[Instructions for the task]:
Please return only the lines from the one holding "match cellGet s.elog i with" through the one holding "none => new", exactly as they appear in the records below, both ends included.

[Collection entries]:
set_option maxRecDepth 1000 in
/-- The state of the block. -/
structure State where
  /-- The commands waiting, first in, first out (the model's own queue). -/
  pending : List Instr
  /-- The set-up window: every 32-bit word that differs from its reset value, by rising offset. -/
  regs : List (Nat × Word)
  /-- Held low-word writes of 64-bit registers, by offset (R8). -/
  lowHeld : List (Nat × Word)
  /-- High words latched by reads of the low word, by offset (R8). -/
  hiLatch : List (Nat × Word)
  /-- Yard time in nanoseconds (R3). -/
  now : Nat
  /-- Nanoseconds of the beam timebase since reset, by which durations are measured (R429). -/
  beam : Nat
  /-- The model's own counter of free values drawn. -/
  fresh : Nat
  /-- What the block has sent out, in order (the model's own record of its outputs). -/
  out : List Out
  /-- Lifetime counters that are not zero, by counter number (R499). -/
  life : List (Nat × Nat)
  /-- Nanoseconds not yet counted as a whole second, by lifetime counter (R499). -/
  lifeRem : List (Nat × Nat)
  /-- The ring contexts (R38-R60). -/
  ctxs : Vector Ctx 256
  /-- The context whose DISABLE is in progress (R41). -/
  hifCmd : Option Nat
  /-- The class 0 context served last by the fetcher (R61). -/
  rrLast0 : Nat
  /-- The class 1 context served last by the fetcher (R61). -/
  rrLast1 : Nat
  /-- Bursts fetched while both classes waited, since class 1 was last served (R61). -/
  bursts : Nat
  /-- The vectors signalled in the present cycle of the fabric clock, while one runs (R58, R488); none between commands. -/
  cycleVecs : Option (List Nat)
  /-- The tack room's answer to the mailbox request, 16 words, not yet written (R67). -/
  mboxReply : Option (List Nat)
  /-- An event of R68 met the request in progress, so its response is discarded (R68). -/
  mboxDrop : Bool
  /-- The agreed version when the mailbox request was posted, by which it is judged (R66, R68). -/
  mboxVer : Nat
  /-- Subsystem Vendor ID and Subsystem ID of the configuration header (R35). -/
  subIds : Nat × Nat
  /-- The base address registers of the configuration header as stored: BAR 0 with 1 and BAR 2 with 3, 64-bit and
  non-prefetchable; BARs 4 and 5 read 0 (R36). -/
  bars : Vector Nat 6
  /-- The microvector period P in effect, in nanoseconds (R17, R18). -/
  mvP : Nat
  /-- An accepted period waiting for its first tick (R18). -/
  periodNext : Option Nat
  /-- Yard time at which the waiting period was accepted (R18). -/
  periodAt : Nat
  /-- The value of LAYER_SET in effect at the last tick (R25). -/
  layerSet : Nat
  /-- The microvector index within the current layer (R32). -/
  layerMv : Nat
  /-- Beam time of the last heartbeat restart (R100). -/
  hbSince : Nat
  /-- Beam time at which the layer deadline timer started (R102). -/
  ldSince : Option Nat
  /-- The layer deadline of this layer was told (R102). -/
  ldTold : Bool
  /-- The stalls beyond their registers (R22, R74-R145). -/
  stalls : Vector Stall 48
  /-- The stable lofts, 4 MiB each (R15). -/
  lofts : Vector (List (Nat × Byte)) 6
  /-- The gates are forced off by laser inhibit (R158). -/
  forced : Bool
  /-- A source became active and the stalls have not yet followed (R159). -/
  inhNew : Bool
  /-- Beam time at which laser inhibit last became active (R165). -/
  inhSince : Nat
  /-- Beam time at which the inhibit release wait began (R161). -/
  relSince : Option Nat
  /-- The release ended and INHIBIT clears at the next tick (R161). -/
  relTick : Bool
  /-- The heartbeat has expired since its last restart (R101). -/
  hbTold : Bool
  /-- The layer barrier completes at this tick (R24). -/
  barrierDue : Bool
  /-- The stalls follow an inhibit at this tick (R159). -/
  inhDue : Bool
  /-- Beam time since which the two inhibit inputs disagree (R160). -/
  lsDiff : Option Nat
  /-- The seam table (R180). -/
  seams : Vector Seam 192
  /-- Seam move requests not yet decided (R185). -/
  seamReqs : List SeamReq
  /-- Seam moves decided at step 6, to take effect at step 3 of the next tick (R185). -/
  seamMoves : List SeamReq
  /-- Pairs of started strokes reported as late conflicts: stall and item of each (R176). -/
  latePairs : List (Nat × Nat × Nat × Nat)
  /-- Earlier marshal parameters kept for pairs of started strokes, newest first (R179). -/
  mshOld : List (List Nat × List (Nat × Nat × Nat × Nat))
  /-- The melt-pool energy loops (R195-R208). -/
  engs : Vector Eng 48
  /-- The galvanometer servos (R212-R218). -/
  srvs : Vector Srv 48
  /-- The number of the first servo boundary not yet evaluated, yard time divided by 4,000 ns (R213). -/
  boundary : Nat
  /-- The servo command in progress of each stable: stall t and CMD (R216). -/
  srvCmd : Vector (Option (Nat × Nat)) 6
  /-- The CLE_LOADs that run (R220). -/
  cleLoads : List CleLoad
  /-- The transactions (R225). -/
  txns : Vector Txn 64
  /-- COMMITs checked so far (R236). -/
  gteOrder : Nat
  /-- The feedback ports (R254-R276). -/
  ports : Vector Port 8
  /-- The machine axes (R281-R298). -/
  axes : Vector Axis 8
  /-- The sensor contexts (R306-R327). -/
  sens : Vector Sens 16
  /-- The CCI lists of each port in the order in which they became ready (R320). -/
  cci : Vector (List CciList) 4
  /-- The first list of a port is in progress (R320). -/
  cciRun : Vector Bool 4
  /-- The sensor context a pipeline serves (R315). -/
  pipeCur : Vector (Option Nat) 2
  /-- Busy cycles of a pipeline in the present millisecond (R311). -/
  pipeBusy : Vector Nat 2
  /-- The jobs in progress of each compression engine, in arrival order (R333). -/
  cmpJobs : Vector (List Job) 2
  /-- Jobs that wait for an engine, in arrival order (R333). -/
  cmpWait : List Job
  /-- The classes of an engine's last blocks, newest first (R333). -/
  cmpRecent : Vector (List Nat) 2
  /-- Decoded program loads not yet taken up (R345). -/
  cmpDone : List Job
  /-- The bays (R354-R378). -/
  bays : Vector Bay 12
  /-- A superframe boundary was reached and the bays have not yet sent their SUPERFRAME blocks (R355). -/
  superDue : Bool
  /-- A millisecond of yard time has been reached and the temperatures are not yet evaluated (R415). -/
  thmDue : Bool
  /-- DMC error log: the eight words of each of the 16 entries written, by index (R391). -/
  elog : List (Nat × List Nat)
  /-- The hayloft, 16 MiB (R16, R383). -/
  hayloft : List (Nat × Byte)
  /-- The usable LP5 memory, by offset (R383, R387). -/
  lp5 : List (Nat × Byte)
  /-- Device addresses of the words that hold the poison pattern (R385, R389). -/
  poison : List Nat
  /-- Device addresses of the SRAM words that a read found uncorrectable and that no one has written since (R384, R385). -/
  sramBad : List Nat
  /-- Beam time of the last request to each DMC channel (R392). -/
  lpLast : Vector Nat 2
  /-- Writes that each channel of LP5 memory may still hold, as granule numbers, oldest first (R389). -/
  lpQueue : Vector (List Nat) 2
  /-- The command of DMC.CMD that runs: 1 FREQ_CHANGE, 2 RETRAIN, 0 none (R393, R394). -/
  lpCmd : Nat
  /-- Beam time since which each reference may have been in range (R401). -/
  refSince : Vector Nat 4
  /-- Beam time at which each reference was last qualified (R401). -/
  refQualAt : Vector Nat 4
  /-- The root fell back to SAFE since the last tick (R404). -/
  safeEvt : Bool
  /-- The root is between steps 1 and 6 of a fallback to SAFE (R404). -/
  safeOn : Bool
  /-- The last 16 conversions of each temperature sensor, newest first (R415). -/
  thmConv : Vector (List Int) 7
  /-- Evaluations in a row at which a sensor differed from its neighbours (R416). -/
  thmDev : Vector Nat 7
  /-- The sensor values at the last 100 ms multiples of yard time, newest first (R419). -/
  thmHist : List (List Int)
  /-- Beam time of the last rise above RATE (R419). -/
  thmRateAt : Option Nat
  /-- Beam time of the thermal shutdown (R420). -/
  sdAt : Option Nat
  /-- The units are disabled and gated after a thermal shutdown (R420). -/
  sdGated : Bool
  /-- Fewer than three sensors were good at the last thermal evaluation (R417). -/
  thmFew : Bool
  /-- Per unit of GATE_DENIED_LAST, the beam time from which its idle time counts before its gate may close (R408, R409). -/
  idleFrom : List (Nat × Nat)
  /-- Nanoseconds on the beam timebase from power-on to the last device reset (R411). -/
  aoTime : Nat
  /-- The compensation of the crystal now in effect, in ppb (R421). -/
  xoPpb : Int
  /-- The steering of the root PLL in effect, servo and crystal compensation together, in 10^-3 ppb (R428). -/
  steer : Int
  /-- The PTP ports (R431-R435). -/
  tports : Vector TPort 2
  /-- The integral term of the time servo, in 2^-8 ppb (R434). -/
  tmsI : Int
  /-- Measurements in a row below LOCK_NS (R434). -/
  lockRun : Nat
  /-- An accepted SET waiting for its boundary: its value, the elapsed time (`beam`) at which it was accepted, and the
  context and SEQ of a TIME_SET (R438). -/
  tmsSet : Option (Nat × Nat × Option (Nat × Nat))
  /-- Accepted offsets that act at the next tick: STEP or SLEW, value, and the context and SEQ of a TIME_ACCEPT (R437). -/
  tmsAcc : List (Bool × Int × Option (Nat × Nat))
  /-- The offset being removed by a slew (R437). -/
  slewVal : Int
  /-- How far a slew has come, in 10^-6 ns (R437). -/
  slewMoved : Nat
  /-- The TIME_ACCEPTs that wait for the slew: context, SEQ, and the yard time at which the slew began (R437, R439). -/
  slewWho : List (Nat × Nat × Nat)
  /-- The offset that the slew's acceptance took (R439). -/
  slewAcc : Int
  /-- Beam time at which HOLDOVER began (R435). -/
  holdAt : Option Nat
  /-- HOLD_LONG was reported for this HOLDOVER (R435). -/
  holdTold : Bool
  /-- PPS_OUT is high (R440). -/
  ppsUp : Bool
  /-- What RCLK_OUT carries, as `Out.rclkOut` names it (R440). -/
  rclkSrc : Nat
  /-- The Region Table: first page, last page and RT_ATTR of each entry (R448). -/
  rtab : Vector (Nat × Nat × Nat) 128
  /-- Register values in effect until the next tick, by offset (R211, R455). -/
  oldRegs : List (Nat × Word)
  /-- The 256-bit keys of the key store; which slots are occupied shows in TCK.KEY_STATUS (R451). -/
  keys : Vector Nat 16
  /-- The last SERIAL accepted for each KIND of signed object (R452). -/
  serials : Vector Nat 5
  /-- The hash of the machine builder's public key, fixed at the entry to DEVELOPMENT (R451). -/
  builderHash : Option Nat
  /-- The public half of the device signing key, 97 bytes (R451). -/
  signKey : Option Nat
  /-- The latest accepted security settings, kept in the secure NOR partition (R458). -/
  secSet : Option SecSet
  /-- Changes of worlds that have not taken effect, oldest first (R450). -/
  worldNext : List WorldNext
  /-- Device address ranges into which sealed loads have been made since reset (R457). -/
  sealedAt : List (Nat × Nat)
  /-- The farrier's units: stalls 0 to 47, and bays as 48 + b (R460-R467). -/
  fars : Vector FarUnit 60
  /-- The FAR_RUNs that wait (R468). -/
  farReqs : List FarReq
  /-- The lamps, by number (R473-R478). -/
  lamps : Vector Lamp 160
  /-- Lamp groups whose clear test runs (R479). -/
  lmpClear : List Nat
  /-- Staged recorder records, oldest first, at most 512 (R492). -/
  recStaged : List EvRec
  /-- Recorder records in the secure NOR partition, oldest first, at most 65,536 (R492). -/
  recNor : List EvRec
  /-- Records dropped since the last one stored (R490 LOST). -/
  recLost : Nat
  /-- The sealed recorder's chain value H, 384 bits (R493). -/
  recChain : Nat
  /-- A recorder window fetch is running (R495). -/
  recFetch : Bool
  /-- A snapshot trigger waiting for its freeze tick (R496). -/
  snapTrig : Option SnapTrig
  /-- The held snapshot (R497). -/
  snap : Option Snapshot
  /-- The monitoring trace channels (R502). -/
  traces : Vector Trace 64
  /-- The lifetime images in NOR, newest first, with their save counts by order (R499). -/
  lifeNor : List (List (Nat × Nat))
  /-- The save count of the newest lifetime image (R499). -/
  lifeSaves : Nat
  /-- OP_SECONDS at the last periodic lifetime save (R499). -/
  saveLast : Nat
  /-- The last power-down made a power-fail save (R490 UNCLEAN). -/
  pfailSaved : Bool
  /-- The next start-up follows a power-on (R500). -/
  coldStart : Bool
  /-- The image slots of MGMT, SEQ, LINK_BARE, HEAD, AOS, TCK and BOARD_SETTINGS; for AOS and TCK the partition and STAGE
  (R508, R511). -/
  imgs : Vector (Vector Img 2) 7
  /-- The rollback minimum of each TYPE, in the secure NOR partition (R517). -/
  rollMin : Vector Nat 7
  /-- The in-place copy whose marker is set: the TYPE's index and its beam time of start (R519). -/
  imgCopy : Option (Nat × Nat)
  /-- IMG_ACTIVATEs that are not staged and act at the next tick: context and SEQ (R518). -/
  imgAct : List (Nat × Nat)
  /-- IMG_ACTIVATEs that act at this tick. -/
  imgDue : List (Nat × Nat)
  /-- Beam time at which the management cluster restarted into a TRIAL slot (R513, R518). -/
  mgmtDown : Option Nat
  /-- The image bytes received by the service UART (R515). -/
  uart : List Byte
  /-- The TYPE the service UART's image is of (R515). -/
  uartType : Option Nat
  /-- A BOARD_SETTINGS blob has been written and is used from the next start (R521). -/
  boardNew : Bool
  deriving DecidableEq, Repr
...
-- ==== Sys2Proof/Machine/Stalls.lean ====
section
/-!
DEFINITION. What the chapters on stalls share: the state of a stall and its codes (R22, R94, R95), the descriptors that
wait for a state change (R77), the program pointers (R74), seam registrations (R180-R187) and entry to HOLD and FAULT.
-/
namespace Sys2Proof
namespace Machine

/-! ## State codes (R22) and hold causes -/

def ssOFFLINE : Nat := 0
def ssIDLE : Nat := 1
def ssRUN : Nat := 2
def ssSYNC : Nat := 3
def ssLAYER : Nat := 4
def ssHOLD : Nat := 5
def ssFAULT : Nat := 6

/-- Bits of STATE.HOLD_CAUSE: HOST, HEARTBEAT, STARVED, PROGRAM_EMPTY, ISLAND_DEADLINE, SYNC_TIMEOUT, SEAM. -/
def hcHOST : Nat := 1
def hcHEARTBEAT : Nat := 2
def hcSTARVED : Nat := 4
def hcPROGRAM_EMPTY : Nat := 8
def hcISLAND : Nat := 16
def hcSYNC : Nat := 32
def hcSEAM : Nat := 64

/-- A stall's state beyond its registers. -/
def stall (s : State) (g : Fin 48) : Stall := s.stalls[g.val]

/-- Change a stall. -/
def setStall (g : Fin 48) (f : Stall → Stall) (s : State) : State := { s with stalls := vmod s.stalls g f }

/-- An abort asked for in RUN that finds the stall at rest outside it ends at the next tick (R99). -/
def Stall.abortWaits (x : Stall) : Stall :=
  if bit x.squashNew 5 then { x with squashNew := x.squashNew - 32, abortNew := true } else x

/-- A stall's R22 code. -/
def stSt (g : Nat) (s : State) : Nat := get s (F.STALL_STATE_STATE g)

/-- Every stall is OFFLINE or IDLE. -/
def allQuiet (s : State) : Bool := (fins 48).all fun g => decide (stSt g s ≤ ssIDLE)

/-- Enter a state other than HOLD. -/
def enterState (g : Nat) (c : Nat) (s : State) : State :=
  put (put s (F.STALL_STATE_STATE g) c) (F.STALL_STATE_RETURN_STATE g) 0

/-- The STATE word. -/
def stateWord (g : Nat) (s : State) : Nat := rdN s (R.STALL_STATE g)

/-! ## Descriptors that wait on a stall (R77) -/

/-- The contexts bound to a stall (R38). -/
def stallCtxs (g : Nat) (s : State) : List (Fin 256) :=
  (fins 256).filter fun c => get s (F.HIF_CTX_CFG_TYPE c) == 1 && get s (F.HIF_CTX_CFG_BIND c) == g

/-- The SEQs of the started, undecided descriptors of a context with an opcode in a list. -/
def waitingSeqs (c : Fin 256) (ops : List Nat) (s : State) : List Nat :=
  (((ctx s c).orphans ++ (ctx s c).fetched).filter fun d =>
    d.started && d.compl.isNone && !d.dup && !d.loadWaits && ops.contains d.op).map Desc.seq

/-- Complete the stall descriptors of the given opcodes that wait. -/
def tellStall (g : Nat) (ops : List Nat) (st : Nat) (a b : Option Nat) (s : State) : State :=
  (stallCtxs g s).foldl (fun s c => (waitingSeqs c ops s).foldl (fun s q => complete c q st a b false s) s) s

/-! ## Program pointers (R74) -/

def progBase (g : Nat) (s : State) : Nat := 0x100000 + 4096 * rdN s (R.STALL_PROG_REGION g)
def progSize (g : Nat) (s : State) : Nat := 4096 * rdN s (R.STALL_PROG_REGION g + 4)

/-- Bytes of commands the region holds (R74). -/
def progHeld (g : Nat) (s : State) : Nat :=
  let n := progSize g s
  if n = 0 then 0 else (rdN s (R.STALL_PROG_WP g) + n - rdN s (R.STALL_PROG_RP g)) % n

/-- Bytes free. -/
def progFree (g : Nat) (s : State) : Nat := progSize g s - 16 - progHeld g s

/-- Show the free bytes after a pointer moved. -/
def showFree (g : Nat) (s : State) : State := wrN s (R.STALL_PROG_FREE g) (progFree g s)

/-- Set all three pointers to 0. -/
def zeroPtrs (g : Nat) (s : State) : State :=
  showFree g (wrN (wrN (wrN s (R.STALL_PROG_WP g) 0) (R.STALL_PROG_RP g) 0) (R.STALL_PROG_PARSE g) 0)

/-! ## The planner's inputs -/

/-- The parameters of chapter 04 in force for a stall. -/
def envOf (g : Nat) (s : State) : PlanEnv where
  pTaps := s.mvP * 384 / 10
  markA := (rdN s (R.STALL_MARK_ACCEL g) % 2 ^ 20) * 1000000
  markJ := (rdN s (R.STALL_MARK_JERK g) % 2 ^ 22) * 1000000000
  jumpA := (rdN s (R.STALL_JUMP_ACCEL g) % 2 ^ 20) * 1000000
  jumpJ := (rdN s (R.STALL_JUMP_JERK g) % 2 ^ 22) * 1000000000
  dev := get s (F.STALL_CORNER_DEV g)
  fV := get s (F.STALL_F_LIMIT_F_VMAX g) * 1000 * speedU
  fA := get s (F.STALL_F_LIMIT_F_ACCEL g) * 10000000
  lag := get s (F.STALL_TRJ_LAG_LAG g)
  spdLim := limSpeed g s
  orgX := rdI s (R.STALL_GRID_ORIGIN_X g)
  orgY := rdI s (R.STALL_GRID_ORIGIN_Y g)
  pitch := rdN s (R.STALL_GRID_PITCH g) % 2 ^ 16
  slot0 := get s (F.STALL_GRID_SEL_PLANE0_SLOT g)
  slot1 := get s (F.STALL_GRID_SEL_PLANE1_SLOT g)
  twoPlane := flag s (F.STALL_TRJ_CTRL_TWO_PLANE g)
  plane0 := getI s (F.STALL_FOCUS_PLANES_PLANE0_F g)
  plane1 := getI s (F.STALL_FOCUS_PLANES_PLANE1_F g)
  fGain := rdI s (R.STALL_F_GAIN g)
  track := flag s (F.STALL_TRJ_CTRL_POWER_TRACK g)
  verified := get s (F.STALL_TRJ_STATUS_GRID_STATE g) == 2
--
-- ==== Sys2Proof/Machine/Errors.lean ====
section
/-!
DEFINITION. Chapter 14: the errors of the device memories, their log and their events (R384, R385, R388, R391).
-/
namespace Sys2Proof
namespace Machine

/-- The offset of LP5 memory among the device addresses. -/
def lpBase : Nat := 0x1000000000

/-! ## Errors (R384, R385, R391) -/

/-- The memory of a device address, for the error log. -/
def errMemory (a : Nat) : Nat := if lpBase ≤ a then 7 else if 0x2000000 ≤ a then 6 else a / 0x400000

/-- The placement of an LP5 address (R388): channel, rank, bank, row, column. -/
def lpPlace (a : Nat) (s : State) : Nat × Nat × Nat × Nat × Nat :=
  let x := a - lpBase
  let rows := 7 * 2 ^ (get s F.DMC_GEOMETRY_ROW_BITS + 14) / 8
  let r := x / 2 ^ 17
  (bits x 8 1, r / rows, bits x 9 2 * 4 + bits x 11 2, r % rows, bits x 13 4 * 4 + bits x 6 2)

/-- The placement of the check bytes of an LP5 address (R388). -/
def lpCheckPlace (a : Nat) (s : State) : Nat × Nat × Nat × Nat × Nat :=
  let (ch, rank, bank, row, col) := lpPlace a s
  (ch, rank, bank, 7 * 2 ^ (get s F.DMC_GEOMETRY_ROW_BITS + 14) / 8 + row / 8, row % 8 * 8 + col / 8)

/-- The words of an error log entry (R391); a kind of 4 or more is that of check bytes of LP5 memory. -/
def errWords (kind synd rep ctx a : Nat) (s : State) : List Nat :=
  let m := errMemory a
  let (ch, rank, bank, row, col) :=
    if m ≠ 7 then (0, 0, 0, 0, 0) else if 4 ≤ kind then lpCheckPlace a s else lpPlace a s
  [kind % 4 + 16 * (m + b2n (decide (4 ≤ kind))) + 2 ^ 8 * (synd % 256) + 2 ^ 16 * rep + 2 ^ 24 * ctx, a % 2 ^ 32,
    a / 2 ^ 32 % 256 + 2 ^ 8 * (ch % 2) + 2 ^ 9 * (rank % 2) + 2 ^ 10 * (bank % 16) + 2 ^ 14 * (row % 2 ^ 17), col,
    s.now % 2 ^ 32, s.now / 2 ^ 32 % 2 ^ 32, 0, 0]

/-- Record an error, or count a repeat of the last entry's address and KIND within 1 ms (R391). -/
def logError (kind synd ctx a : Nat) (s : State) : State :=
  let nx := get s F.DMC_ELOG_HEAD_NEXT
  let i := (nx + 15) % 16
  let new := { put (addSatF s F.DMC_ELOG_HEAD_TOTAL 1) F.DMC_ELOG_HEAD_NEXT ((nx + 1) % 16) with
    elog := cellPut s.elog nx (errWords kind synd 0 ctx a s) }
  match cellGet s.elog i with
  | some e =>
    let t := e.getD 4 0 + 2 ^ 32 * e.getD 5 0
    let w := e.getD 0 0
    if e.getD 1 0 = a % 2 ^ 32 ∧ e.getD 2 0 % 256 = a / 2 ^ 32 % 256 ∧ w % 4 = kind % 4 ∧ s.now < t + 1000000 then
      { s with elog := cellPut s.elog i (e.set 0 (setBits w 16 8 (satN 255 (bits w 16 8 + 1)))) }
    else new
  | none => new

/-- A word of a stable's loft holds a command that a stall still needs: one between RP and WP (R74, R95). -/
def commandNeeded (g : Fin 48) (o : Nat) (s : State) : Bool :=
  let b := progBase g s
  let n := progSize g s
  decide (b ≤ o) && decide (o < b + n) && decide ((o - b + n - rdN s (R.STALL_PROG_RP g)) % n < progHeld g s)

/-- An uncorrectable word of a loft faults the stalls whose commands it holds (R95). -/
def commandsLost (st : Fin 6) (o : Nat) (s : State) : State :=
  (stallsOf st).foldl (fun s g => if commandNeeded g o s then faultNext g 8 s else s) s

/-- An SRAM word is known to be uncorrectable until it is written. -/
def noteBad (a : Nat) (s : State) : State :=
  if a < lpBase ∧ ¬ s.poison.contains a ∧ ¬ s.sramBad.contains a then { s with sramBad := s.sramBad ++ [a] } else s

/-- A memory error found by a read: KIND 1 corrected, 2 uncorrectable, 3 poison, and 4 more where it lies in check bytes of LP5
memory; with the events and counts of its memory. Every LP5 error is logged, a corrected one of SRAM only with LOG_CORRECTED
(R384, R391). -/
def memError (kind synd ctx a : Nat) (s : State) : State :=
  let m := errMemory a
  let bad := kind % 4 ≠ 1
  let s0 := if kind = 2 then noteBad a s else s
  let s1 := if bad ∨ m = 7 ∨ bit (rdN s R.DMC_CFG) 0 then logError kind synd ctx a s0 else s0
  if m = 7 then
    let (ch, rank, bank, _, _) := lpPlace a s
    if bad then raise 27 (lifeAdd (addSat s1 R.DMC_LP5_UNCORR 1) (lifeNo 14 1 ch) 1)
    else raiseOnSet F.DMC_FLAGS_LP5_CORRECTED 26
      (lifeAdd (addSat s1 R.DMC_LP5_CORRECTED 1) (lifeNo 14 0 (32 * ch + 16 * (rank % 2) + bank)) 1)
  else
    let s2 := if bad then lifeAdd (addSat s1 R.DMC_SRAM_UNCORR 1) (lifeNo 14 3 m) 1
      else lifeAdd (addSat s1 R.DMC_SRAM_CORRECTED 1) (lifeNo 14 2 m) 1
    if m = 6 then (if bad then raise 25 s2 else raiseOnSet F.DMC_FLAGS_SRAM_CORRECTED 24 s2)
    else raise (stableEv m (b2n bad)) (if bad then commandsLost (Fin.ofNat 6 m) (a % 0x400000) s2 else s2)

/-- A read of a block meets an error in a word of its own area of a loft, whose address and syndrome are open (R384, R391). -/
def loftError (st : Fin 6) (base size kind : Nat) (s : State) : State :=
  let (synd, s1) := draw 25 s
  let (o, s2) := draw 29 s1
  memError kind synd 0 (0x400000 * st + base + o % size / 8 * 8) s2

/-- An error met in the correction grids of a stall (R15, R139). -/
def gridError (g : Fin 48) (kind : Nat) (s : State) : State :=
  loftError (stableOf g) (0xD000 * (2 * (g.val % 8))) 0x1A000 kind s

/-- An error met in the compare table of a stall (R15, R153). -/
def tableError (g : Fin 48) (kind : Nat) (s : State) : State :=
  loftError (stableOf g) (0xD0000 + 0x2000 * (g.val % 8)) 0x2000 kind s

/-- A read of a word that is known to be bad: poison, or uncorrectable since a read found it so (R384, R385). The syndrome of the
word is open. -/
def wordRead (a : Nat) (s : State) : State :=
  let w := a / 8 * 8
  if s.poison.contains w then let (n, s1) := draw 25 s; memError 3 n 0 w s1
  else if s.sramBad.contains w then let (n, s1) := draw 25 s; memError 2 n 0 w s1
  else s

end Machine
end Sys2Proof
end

[Exercise response]:
  match cellGet s.elog i with
  | some e =>
    let t := e.getD 4 0 + 2 ^ 32 * e.getD 5 0
    let w := e.getD 0 0
    if e.getD 1 0 = a % 2 ^ 32 ∧ e.getD 2 0 % 256 = a / 2 ^ 32 % 256 ∧ w % 4 = kind % 4 ∧ s.now < t + 1000000 then
      { s with elog := cellPut s.elog i (e.set 0 (setBits w 16 8 (satN 255 (bits w 16 8 + 1)))) }
    else new
  | none => new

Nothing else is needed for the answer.